16MB/day sounds a bit more reasonable!

nb: there is a pool of servers used for receiving traffic from piaware; you may need to look at a few different IPs to get the full picture if piaware has reconnected during your measurement period. The IPs used are those named in DNS for piaware.flightaware.com

That address is feed.adsbexchange.com.
That would seem excessive even for the old adsbexchange feed client.
The current one (including MLAT) should be 1 to 10 kByte/s depending on how many aircraft you see.
That translates to roughly 100 to 900 MByte per 24h period but 900 MByte per day would be a receiver with very many aircraft.
If you need to reduce that there is a configuration option to do that but really for most connections it is not an issue at all.
I suppose if you have a busy receiver and a monthly traffic limit or something i’d consider it.

Cheeky question @obj and curiosity really. I’d be interested to know what my rough average daily figure of data sent to FA is. If it can be determined quickly, is there any chance you could have a look please? Obviously it’s low at the moment due to the levels of traffic but it’s just an intriguing figure.

You can install nethogs … it kinda provides something like what you’re looking for.
It’s not 100% accurate.
I’d recommend getting 30 or 60 second averages

sudo nethogs -d 30

It will take 30 seconds before displaying any data …
You’d have to check the piaware logs for the mlat-client bandwidth usage … as the tool only does TCP.

Unfortunately this would be a bit painful - looks like your connection moved servers a few hours ago so it’d involve tracing things back across all the servers to work out where your connection lived in the past.

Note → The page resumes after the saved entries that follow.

-- ==== Sys2Proof/Machine/State.lean ====
section
/-! DEFINITION. The state of YN2 as plain data: every register, table, queue, buffer and pin the spec names
(INVENTORY.md '## State' lists them with their rules), and the queue of commands. -/

namespace Sys2Proof.Machine

/-- Why a step faults. No command of this model faults: a block reports what goes wrong in its own state (R117, R373). -/
inductive Fault where
  /-- Raised by no command; kept so that the type has a constructor. Safe. -/
  | noFault
  deriving DecidableEq, Repr

/-- Why a command has no meaning. -/
inductive Refusal where
  /-- Raised by an arm of exec whose command has no meaning yet. Safe. -/
  | notModelled (mnemonic : String)
  deriving DecidableEq, Repr

/-- Status codes of R117. -/
inductive Status where
  | ok | aborted | malformed | unsupported | stale | access | timeout | hang | deadlock | hazard | engineFault
  | memUncorrectable | noMemory | peerTimeout | contextLost | partitionReset | shed | verifyReject | busy
  | replayDiverge | preemptedDiscard
  deriving DecidableEq, Repr

/-- Where a byte lies: host memory of one function and PASID, or a tier (R42). -/
inductive Space where
  | host | fast | slow
  deriving DecidableEq, Repr

/-- One byte address with its space. A host address carries function and PASID (log 9). -/
structure Loc where
  space : Space
  addr : Nat
  deriving DecidableEq, Repr

/-- Byte memories behind the ports; flash is the device of R412, with the boot directories, the slots and the firmware data. -/
structure Mems where
  host : List Host.Cell
  fast : List Host.Cell
  slow : List Host.Cell
  scratch : List Host.Cell
  flash : List Host.Cell
  deriving DecidableEq, Repr

/-- The part of the block that makes a request of a tier, and with it the port and the virtual channel (R472, R477): a hub engine
on vc 0 and the Hutch writer on vc 2 of any MFP by address interleave, page mover k on vc 1 of MFPk, slice k on vc 0 of slice memory
port k. A request of host memory leaves by HFP, whoever makes it. -/
inductive Via where
  | hub
  | mover (k : Nat)
  | hutch
  | slice (k : Nat)
  deriving DecidableEq, Repr

/-- Requests and messages the block has issued, in order (R468, R482, R478, R375). -/
inductive PortOut where
  /-- A read or a write, of at most 4 KiB and not crossing 4 KiB: function and PASID or tier stand in the location (log 9); key is
  the key index of R25, none where key_valid is 0 (R468, R473). A write's bytes and its location give its byte enables. -/
  | read (loc : Loc) (len : Nat) (key : Option Nat) (via : Via)
  | write (loc : Loc) (data : List Byte) (key : Option Nat) (via : Via)
  /-- WR_ZERO (R472). -/
  | zero (loc : Loc) (len : Nat) (key : Option Nat) (via : Via)
  /-- The clear of a bench, on its partition's memory path, with the key of the residency's tenant (R280, R473, R477). -/
  | clear (bench : Nat) (key : Option Nat)
  /-- Accesses of the flash on the xSPI port (R480). -/
  | flashRead (off len : Nat)
  | flashWrite (off : Nat) (data : List Byte)
  /-- BUR_SNS_TICK, asserted for one AON_CLK cycle (R325). -/
  | snsTick
  | msix (fn vector : Nat)
  | flrAck (fn : Nat)
  | arrive (group slot epoch participants x y z : Nat)
  | budget (dir bytesPerUs : Nat)
  | vfReq (p code : Nat)
  | launch (p st : Nat)
  | stop (p st : Nat)
  | report (p st : Nat)
  /-- An alarm, an alarm's report, a request for a launch again, and the release of a halted stream (R168, R173, R375). -/
  | alarm (p st cycle id : Nat) (prefetch : Bool)
  | alarmReport (p st id : Nat) (late unreached : Bool)
  | retryRequest (p st cause : Nat)
  | release (p st : Nat)
  /-- Data of a SEND: the peer's coordinates, partition and stream, the channel, and this chip's coordinates, partition and stream,
  by which the peer's RECV names it (R465, R486). -/
  | peerData (x y z p st chan : Nat) (from_ : Nat × Nat × Nat × Nat × Nat) (data : List Byte)
  deriving DecidableEq, Repr

/-- Ports, pins and straps (R462 to R481). -/
structure Port where
  porN : Bool
  blkRstN : Bool
  vddAon : Bool
  hfpReady : Bool
  lkpReady : Bool
  prtRst : List Nat
  resetReq : Bool
  out : List PortOut
  readData : W64
  flr : List Nat
  flrPf : Bool
  dropHost : List Nat
  dropAll : Bool
  strapPins : Nat × Nat × Nat × Nat
  straps : Nat × Nat × Nat × Nat
  scan : Bool
  /-- XSPI_CS_N between two accesses, and XSPI_RESET_N (R467, R480). -/
  xspiCsN : Bool
  xspiResetN : Bool
  deriving DecidableEq, Repr

/-- A region of the channel map (R501). -/
structure Region where
  tier : Tier
  base : Nat
  size : Nat
  granule : Nat
  first : Nat
  count : Nat
  deriving DecidableEq, Repr

/-- What the integrator and the fuses fix (R2, R149, R332, R416, R440, R459, R496). -/
structure Integ where
  slices : Nat
  latencyTableId : Nat
  revision : Nat
  vminMv : Nat
  tMax : Nat
  floorMin : Nat
  fmax : Nat
  gain : List Nat
  offset : List Int
  calibId : Nat
  serial : Nat
  /-- Bureau's device key: the private half and the public half (R323, R336, R351). -/
  devKey : Nat
  pubX : Nat
  pubY : Nat
  keyHashes : List Nat
  revoked : List Bool
  romId : Nat
  /-- The fused microcode key (R423). -/
  mcKey : Nat
  /-- Control words of Bramble's ROM by address (R419, R420; log 67). -/
  rom : Tab (BitVec 176)
  deviceCaps : Nat
  fastGib : Nat
  slowGib : Nat
  spillGib : Option Nat
  banks : Nat
  /-- The channel map of the integration's memory description (R501). -/
  chmap : List Region
  deriving DecidableEq, Repr

/-- A seal key (R163). -/
structure SealKey where
  keyId : Nat
  qx : Nat
  qy : Nat
  deriving DecidableEq, Repr

/-- A record of the usage channel (R327). -/
inductive Usage where
  | occ (bench : Nat) (tenant : Option Nat)
  | eng (tenant coreCycles : Nat)
  | byt (tenant cls bytes : Nat)
  | act (tenant : Nat)
  | ret (tenant : Nat)
  | req (tenant : Option Nat)
  | sync
  deriving DecidableEq, Repr

/-- The figures of R61 selector 0x02 of a context_id: core-cycles, bytes by class, steps run, pre-emptions suffered. -/
structure Use where
  core : Nat
  bytes : List Nat
  steps : Nat
  preempts : Nat
  deriving DecidableEq, Repr

/-- The HUB window (R30 to R32, R160 to R162, R341, R342, R427, R497) and the hub end of the usage channel (R326). -/
structure Hub where
  tntBase : Nat
  ctxBase : Nat
  objBusy : Bool
  objResult : Nat
  objLast : Nat
  sealAddr : Nat
  sealResult : Nat
  sealSlots : Tab SealKey
  burRingBase : Nat
  burRingLog2 : Nat
  burProd : Nat
  devCaps : Nat
  hostCaps : Nat
  agreedCaps : Nat
  capsValid : Bool
  bar0Count : Nat
  bar0Cause : Nat
  bar0Off : Nat
  barOwnLast : Nat
  burFifo : List (Nat × Usage)
  /-- Records that the hub holds while the FIFO of 256 is full (R326). -/
  burHeld : List (Nat × Usage)
  burSeq : Nat
  bytAgg : Tab Nat
  /-- Selector 0x02 of R61: each context_id's figures since it was last activated. -/
  uses : Tab Use
  deriving DecidableEq, Repr

/-- The tenant record of R24. -/
structure TenantRec where
  isSealed : Bool
  allowRt : Bool
  allowInt : Bool
  allowBat : Bool
  share : Nat
  maxContexts : Nat
  maxLoops : Nat
  maxSequences : Nat
  benchQuota : Nat
  fastBase : Nat
  fastSize : Nat
  slowBase : Nat
  slowSize : Nat
  maxKvFrames : Nat
  deriving DecidableEq, Repr

/-- An ACTIVE tenant: its record and, when sealed, its slot offset (R294). A tenant that is not listed is FREE. -/
structure Tenant where
  rcd : TenantRec
  slotOffset : Option Nat
  deriving DecidableEq, Repr

/-- Service classes (R27). -/
inductive Cls where
  | rt | int | bat
  deriving DecidableEq, Repr

/-- The context record of R27. -/
structure CtxRec where
  cls : Cls
  swap : Bool
  tenant : Nat
  share : Nat
  fn : Nat
  pasid : Nat
  queueCount : Nat
  objLog2 : Nat
  queueTable : Nat
  objTable : Nat
  faultAddr : Nat
  msixLast : Nat
  deriving DecidableEq, Repr

/-- Context states of R36; a context that is not listed is FREE. -/
inductive CtxState where
  | active
  | teardown (fault : Bool)
  | lost
  deriving DecidableEq, Repr

/-- What a fault record says of its fault (R358). -/
structure FaultInfo where
  status : Status
  aux : Nat
  tag : Nat
  queue : Nat
  loopId : Nat
  seq : Nat
  step : Nat
  address : Nat
  time : Nat
  hutchSeq : Nat
  graph : Nat
  version : Nat
  cycle : Nat
  textOffset : Nat
  core : Nat
  destClass : Nat
  partition : Nat
  stream : Nat
  benchMask : Nat
  flags : Nat
  stage : Nat
  deriving DecidableEq, Repr

/-- A context: state, record with its bytes as read, the teardown's start and cause. -/
structure Context where
  state : CtxState
  rcd : CtxRec
  raw : List Byte
  teardownAt : Nat
  cause : Option FaultInfo
  wantRetire : Bool
  /-- The stage-2 resets its teardown ordered, and whether its budget has expired (R360). -/
  ordered : List Nat
  escalated : Bool
  /-- When an OP_LAUNCH_GRAPH of the context was last accepted (R277). -/
  launchAt : Nat
  /-- The save frames a swap_mode context keeps until its teardown (R260). -/
  saveFrames : List Nat
  deriving DecidableEq, Repr

/-- A cached memory object (R42). -/
structure MemObj where
  addr : Nat
  size : Nat
  space : Space
  read : Bool
  write : Bool
  fence : Bool
  prog : Bool
  devVa : Nat
  deriving DecidableEq, Repr

/-- A cached tensor descriptor (R45). -/
structure Tensor where
  memKey : Nat
  memHandle : Nat
  dtype : Nat
  byteOffset : Nat
  deriving DecidableEq, Repr

/-- A cached graph entry (R50). -/
structure Graph where
  imageKey : Nat
  imageHandle : Nat
  imageOffset : Nat
  imageLength : Nat
  deriving DecidableEq, Repr

/-- The body of a cached object entry (R40). -/
inductive ObjBody where
  | mem (o : MemObj)
  | tensor (o : Tensor)
  | graph (o : Graph)
  deriving DecidableEq, Repr

/-- A fence named by a wait, a signal or a release (R48): where it lies, its width, the value, its device address. -/
structure FenceRef where
  loc : Loc
  compact : Bool
  value : Nat
  va : Nat
  deriving DecidableEq, Repr

/-- A cached object: tag, body, FREE_PENDING with the release fence, pins and references (R54, R56). -/
structure Obj where
  tag : Nat
  body : ObjBody
  freePending : Bool
  release : Option FenceRef
  freer : Nat
  freerTag : Nat
  /-- Queue key and position of the OP_OBJ_FREE (R119). -/
  freerAt : Nat × Nat
  pins : Nat
  refs : Nat
  deriving DecidableEq, Repr

/-- One version of a graph (R51, R52): number, the verified copy of the image, the object it was built from, launches
and loops bound to it. -/
structure Version where
  num : Nat
  image : List Byte
  imageKey : Nat
  bound : Nat
  deriving DecidableEq, Repr

/-- The versions of a graph; the current one is named by number. -/
structure GraphVers where
  current : Nat
  versions : List Version
  deriving DecidableEq, Repr

/-- The queue record of R65. -/
structure QueueRec where
  detailMode : Nat
  msixEnable : Bool
  msixOnError : Bool
  ringLog2 : Nat
  weight : Nat
  burst : Nat
  detailLog2 : Nat
  msixVector : Nat
  timeoutMs : Nat
  modDelayUs : Nat
  modCount : Nat
  ringBase : Nat
  completionAddr : Nat
  detailBase : Nat
  startIndex : Nat
  deriving DecidableEq, Repr

/-- Queue states of R67. -/
inductive QState where
  | stopped | idle | fetching | idleArmed | shutting
  deriving DecidableEq, Repr

/-- A command's retire latch once taken (R84). -/
structure Latch where
  status : Status
  aux : Nat
  deriving DecidableEq, Repr

/-- Why an entry is held at its intake: PAYLOAD cells (R306, R308), a limit of its context or of pins (R55, R125), or the
wait entries and shadows all contexts share (R125). -/
inductive HoldCause where
  | cells | own | shared
  deriving DecidableEq, Repr

/-- Where a command is: at its queue's intake, held there (R126), waiting for a read of acceptance (R108) or for a
verification (R51), accepted, or dispatched (R128). -/
inductive CmdPhase where
  | intake
  | held (why : HoldCause)
  | reading (loc : Loc) (len : Nat) (aux : Nat)
  | verifying (gkey : Nat) (aux : Nat)
  | accepted
  | dispatched
  deriving DecidableEq, Repr

/-- A wait of a command (R104): the fence and whether it has been met (R122). -/
structure Wait where
  ref : FenceRef
  met : Bool
  deriving DecidableEq, Repr

/-- A result write of a command, issued before it retires (R85, R111). -/
structure ResultWrite where
  loc : Loc
  data : List Byte
  deriving DecidableEq, Repr

/-- A command from hand-over to retirement. -/
structure Cmd where
  pos : Nat
  /-- The 64 bytes of the entry; empty for a position that retires unread. -/
  entry : List Byte
  phase : CmdPhase
  /-- Reads of acceptance made so far (R108). -/
  reads : List (Loc × List Byte)
  waits : List Wait
  signals : List FenceRef
  /-- Fences its operands name: a release fence, an admission's fence (R49). -/
  fences : List FenceRef
  pins : List Nat
  args : List Nat
  latch : Option Latch
  /-- Stopped on an engine, and the engine has not confirmed (R85). -/
  stopping : Bool
  /-- Dispatched to its executor and not finished there. -/
  running : Bool
  /-- Its executor has begun on it. -/
  started : Bool
  dispatchedAt : Nat
  /-- What was taken when it was dispatched: the words of an OP_QUERY (R61), the shadows of an OP_LOOP_ADMIT (R392). -/
  snapshot : List Nat
  results : List ResultWrite
  order : Nat
  acceptedAt : Nat
  /-- The graph version a launch or loop binds: graph key and number (R52). -/
  bound : Option (Nat × Nat)
  /-- Sequences an OP_LOOP_CANCEL named and that have not ended (R205). -/
  awaits : List Nat
  deriving DecidableEq, Repr

/-- A retirement that the Completion Word, Detail Ring and MSI-X have not reported (R86). -/
structure Retired where
  pos : Nat
  opcode : Nat
  tag : Nat
  unread : Bool
  status : Status
  aux : Nat
  time : Nat
  /-- Its completion cell was lost in Chest (R317). -/
  lost : Bool
  deriving DecidableEq, Repr

/-- A fetched entry not handed over: position and bytes (R79); empty bytes for a position that retires unread. latch:
the latch taken before hand-over (R93, R98); ring: it was read from the ring and counts against the 64 of R79. -/
structure Fetched where
  pos : Nat
  entry : List Byte
  latch : Option Latch
  ring : Bool
  deriving DecidableEq, Repr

It does but that’s all traffic - I have something like that here. I was interested in how much goes specifically to FA from my two feeders.

No problem, like I said, it was just a ‘nice to know’ sort of thing.

No it’s not, try what i suggested.

Actually just saw you can also use a maybe more appropriate mode:

sudo nethogs -v 1 -s

The KB will count up in that mode instead of displaying KB/s
Hmm … too bad it doesn’t show for how long it’s been running :slight_smile:

Apologies, assumption and all that :slight_smile:

Anyway. three minutes of runtime and this does give me a huge WTF moment.

Why WTF?
You’re sending beast data to another pi, no?

All the entries for ADSBX.

I don’t think I am sending the beast data to another Pi. It’s going into my VRS instance but I can’t think of another Pi that I’m sending it to.

That’s the curl from the stats package, it’s called every 5 seconds from a script and this software doesn’t summarize separate processes.
It doesn’t add up to huge amounts of data either.

The received data for the curl seems to be wrong … i’ll double check with tcpdump.
(hmm might be the SSL for the https … but i don’t see 5 KB in the tcp dump more like 2 KB maybe)
Anyhow feel free to remove the stats package.

So dump1090-fa is sending the data to the VRS.
Anyhow just explaining the largest position on there.

I am using darkstat on my devices. Filtered on the non-LAN adress give you a good overview where the traffic goes to.

The only feed which causes that high volume on my end is opensky-network because it’s a full stream.